59 彼女の本気 2
―― 十二年前、ヘイデンスタム公爵邸 ――
「間違いないのか? チャイホス」
アリオン=ヘイデンスタムは腹心の部下にそう問いただした。
「はい。旦那様。間違いございません」
石壁一枚隔てた向こう側では氷雪の魔狼が吠え狂うかのように雪が降り積もっていた。魂すら凍らせるような極寒の風がガラスの窓を激しく叩く。
「このことを知っている者は?」
「私と旦那様のみです」
「そうか」
クシャリとアリオンは手元の鑑定紙を丸めると暖炉の火に投げこんだ。
「皮肉なものだな。
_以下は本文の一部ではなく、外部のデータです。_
/-! The bits of a `RATE_ISR` entry (R191). -/

@[simp] theorem rateServiceEnter_cfg (s : State) : (rateServiceEnter s).cfg = s.cfg := rfl
@[simp] theorem rateServiceEnter_dstate (s : State) : (rateServiceEnter s).dstate = s.dstate := rfl
@[simp] theorem rateServiceEnter_mode (s : State) : (rateServiceEnter s).mode = s.mode := rfl
@[simp] theorem rateServiceEnter_pol (s : State) : (rateServiceEnter s).pol = s.pol := rfl
@[simp] theorem rateServiceEnter_tpen (s : State) : (rateServiceEnter s).tpen = s.tpen := rfl
@[simp] theorem rateServiceEnter_label (s : State) : (rateServiceEnter s).label = s.label := rfl
@[simp] theorem rateServiceEnter_pcount (s : State) : (rateServiceEnter s).pcount = s.pcount := rfl
@[simp] theorem rateServiceEnter_btarget (s : State) : (rateServiceEnter s).btarget = s.btarget := rfl
@[simp] theorem rateServiceEnter_rcount (s : State) : (rateServiceEnter s).rcount = s.rcount := rfl
@[simp] theorem rateServiceEnter_starget (s : State) : (rateServiceEnter s).starget = s.starget := rfl
@[simp] theorem rateServiceEnter_sdone (s : State) : (rateServiceEnter s).sdone = s.sdone := rfl
@[simp] theorem rateServiceEnter_fill (s : State) : (rateServiceEnter s).fill = s.fill := rfl
@[simp] theorem rateServiceEnter_trigArmed (s : State) : (rateServiceEnter s).trigArmed = s.trigArmed := rfl
@[simp] theorem rateServiceEnter_rateArmed (s : State) : (rateServiceEnter s).rateArmed = false := rfl
@[simp] theorem rateServiceEnter_trigInsvc (s : State) : (rateServiceEnter s).trigInsvc = s.trigInsvc := rfl
@[simp] theorem rateServiceEnter_trigPend (s : State) : (rateServiceEnter s).trigPend = s.trigPend := rfl
@[simp] theorem rateServiceEnter_rateInsvc (s : State) : (rateServiceEnter s).rateInsvc = true := rfl
@[simp] theorem rateServiceEnter_ratePend (s : State) : (rateServiceEnter s).ratePend = s.ratePend := rfl
@[simp] theorem rateServiceEnter_dq (s : State) : (rateServiceEnter s).dq = s.dq := rfl
@[simp] theorem rateServiceEnter_dcont (s : State) : (rateServiceEnter s).dcont = s.dcont := rfl
@[simp] theorem rateServiceEnter_now (s : State) : (rateServiceEnter s).now = s.now := rfl
@[simp] theorem rateServiceEnter_tsec (s : State) : (rateServiceEnter s).tsec = s.tsec := rfl
@[simp] theorem rateServiceEnter_tusec (s : State) : (rateServiceEnter s).tusec = s.tusec := rfl
@[simp] theorem rateServiceEnter_lastwr (s : State) : (rateServiceEnter s).lastwr = s.lastwr := rfl
@[simp] theorem rateServiceEnter_sb (s : State) : (rateServiceEnter s).sb = s.sb := rfl
@[simp] theorem rateServiceEnter_bb (s : State) : (rateServiceEnter s).bb = s.bb := rfl
@[simp] theorem rateServiceEnter_chunk (s : State) : (rateServiceEnter s).chunk = s.chunk := rfl
@[simp] theorem rateServiceEnter_pbuf (s : State) : (rateServiceEnter s).pbuf = s.pbuf := rfl
@[simp] theorem rateServiceEnter_faults (s : State) : (rateServiceEnter s).faults = s.faults := rfl
@[simp] theorem rateServiceEnter_buserr (s : State) : (rateServiceEnter s).buserr = s.buserr := rfl
@[simp] theorem rateServiceEnter_cin (s : State) : (rateServiceEnter s).cin = s.cin := rfl
@[simp] theorem rateServiceEnter_cout (s : State) : (rateServiceEnter s).cout = s.cout := rfl
@[simp] theorem rateServiceEnter_sout (s : State) : (rateServiceEnter s).sout = s.sout := rfl
@[simp] theorem rateServiceEnter_events (s : State) : (rateServiceEnter s).events = s.events := rfl
@[simp] theorem rateServiceEnter_pots (s : State) : (rateServiceEnter s).pots = s.pots := rfl
@[simp] theorem rateServiceEnter_opv (s : State) : (rateServiceEnter s).opv = s.opv := rfl
@[simp] theorem rateServiceEnter_trigReq (s : State) : (rateServiceEnter s).trigReq = s.trigReq := rfl
@[simp] theorem rateServiceEnter_rateReq (s : State) : (rateServiceEnter s).rateReq = s.rateReq - 1 := rfl
@[simp] theorem rateServiceEnter_schedule (s : State) : (rateServiceEnter s).schedule = s.schedule := rfl
@[simp] theorem rateServiceEnter_adcIn (s : State) : (rateServiceEnter s).adcIn = s.adcIn := rfl
@[simp] theorem rateServiceEnter_coinIn (s : State) : (rateServiceEnter s).coinIn = s.coinIn := rfl
@[simp] theorem rateServiceEnter_drawn (s : State) : (rateServiceEnter s).drawn = s.drawn := rfl
@[simp] theorem rateServiceEnter_resets (s : State) : (rateServiceEnter s).resets = s.resets := rfl

/-! The bits of a `RATE_ISR` exit (R191). -/

@[simp] theorem rateServiceLeave_cfg (s : State) : (rateServiceLeave s).cfg = s.cfg := rfl
@[simp] theorem rateServiceLeave_dstate (s : State) : (rateServiceLeave s).dstate = s.dstate := rfl
@[simp] theorem rateServiceLeave_mode (s : State) : (rateServiceLeave s).mode = s.mode := rfl
@[simp] theorem rateServiceLeave_pol (s : State) : (rateServiceLeave s).pol = s.pol := rfl
@[simp] theorem rateServiceLeave_tpen (s : State) : (rateServiceLeave s).tpen = s.tpen := rfl
@[simp] theorem rateServiceLeave_label (s : State) : (rateServiceLeave s).label = s.label := rfl
@[simp] theorem rateServiceLeave_pcount (s : State) : (rateServiceLeave s).pcount = s.pcount := rfl
@[simp] theorem rateServiceLeave_btarget (s : State) : (rateServiceLeave s).btarget = s.btarget := rfl
@[simp] theorem rateServiceLeave_rcount (s : State) : (rateServiceLeave s).rcount = s.rcount := rfl
@[simp] theorem rateServiceLeave_starget (s : State) : (rateServiceLeave s).starget = s.starget := rfl
@[simp] theorem rateServiceLeave_sdone (s : State) : (rateServiceLeave s).sdone = s.sdone := rfl
@[simp] theorem rateServiceLeave_fill (s : State) : (rateServiceLeave s).fill = s.fill := rfl
@[simp] theorem rateServiceLeave_trigArmed (s : State) : (rateServiceLeave s).trigArmed = s.trigArmed := rfl
@[simp] theorem rateServiceLeave_rateArmed (s : State) : (rateServiceLeave s).rateArmed = true := rfl
@[simp] theorem rateServiceLeave_trigInsvc (s : State) : (rateServiceLeave s).trigInsvc = s.trigInsvc := rfl
@[simp] theorem rateServiceLeave_trigPend (s : State) : (rateServiceLeave s).trigPend = s.trigPend := rfl
@[simp] theorem rateServiceLeave_rateInsvc (s : State) : (rateServiceLeave s).rateInsvc = false := rfl
@[simp] theorem rateServiceLeave_ratePend (s : State) : (rateServiceLeave s).ratePend = false := rfl
@[simp] theorem rateServiceLeave_dq (s : State) : (rateServiceLeave s).dq = s.dq := rfl
@[simp] theorem rateServiceLeave_dcont (s : State) : (rateServiceLeave s).dcont = s.dcont := rfl
@[simp] theorem rateServiceLeave_now (s : State) : (rateServiceLeave s).now = s.now := rfl
@[simp] theorem rateServiceLeave_tsec (s : State) : (rateServiceLeave s).tsec = s.tsec := rfl
@[simp] theorem rateServiceLeave_tusec (s : State) : (rateServiceLeave s).tusec = s.tusec := rfl
@[simp] theorem rateServiceLeave_lastwr (s : State) : (rateServiceLeave s).lastwr = s.lastwr := rfl
@[simp] theorem rateServiceLeave_sb (s : State) : (rateServiceLeave s).sb = s.sb := rfl
@[simp] theorem rateServiceLeave_bb (s : State) : (rateServiceLeave s).bb = s.bb := rfl
@[simp] theorem rateServiceLeave_chunk (s : State) : (rateServiceLeave s).chunk = s.chunk := rfl
@[simp] theorem rateServiceLeave_pbuf (s : State) : (rateServiceLeave s).pbuf = s.pbuf := rfl
@[simp] theorem rateServiceLeave_faults (s : State) : (rateServiceLeave s).faults = s.faults := rfl
@[simp] theorem rateServiceLeave_buserr (s : State) : (rateServiceLeave s).buserr = s.buserr := rfl
@[simp] theorem rateServiceLeave_cin (s : State) : (rateServiceLeave s).cin = s.cin := rfl
@[simp] theorem rateServiceLeave_cout (s : State) : (rateServiceLeave s).cout = s.cout := rfl
@[simp] theorem rateServiceLeave_sout (s : State) : (rateServiceLeave s).sout = s.sout := rfl
@[simp] theorem rateServiceLeave_events (s : State) : (rateServiceLeave s).events = s.events := rfl
@[simp] theorem rateServiceLeave_pots (s : State) : (rateServiceLeave s).pots = s.pots := rfl
@[simp] theorem rateServiceLeave_opv (s : State) : (rateServiceLeave s).opv = s.opv := rfl
@[simp] theorem rateServiceLeave_trigReq (s : State) : (rateServiceLeave s).trigReq = s.trigReq := rfl
@[simp] theorem rateServiceLeave_rateReq (s : State) : (rateServiceLeave s).rateReq = s.rateReq := rfl
@[simp] theorem rateServiceLeave_schedule (s : State) : (rateServiceLeave s).schedule = s.schedule := rfl
@[simp] theorem rateServiceLeave_adcIn (s : State) : (rateServiceLeave s).adcIn = s.adcIn := rfl
@[simp] theorem rateServiceLeave_coinIn (s : State) : (rateServiceLeave s).coinIn = s.coinIn := rfl
@[simp] theorem rateServiceLeave_drawn (s : State) : (rateServiceLeave s).drawn = s.drawn := rfl
@[simp] theorem rateServiceLeave_resets (s : State) : (rateServiceLeave s).resets = s.resets := rfl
玉座を諦めた途端にマデリーネが生まれてくるとは」
「せめて、あと一年早く、お嬢様が生まれてきてくだされば……」
それならば、間違いなく王冠はアリオンの頭上に輝いていたことだろう。つくづく自分には運がない。いや、本当に運がないのはマデリーネだろう。その存在を家族と腹心以外には秘匿せねばならない。本当ならば、多くの侍女や家庭教師に蝶よ花よと育てられ、王侯貴族の子女と華やかに交流していくはずであったのに。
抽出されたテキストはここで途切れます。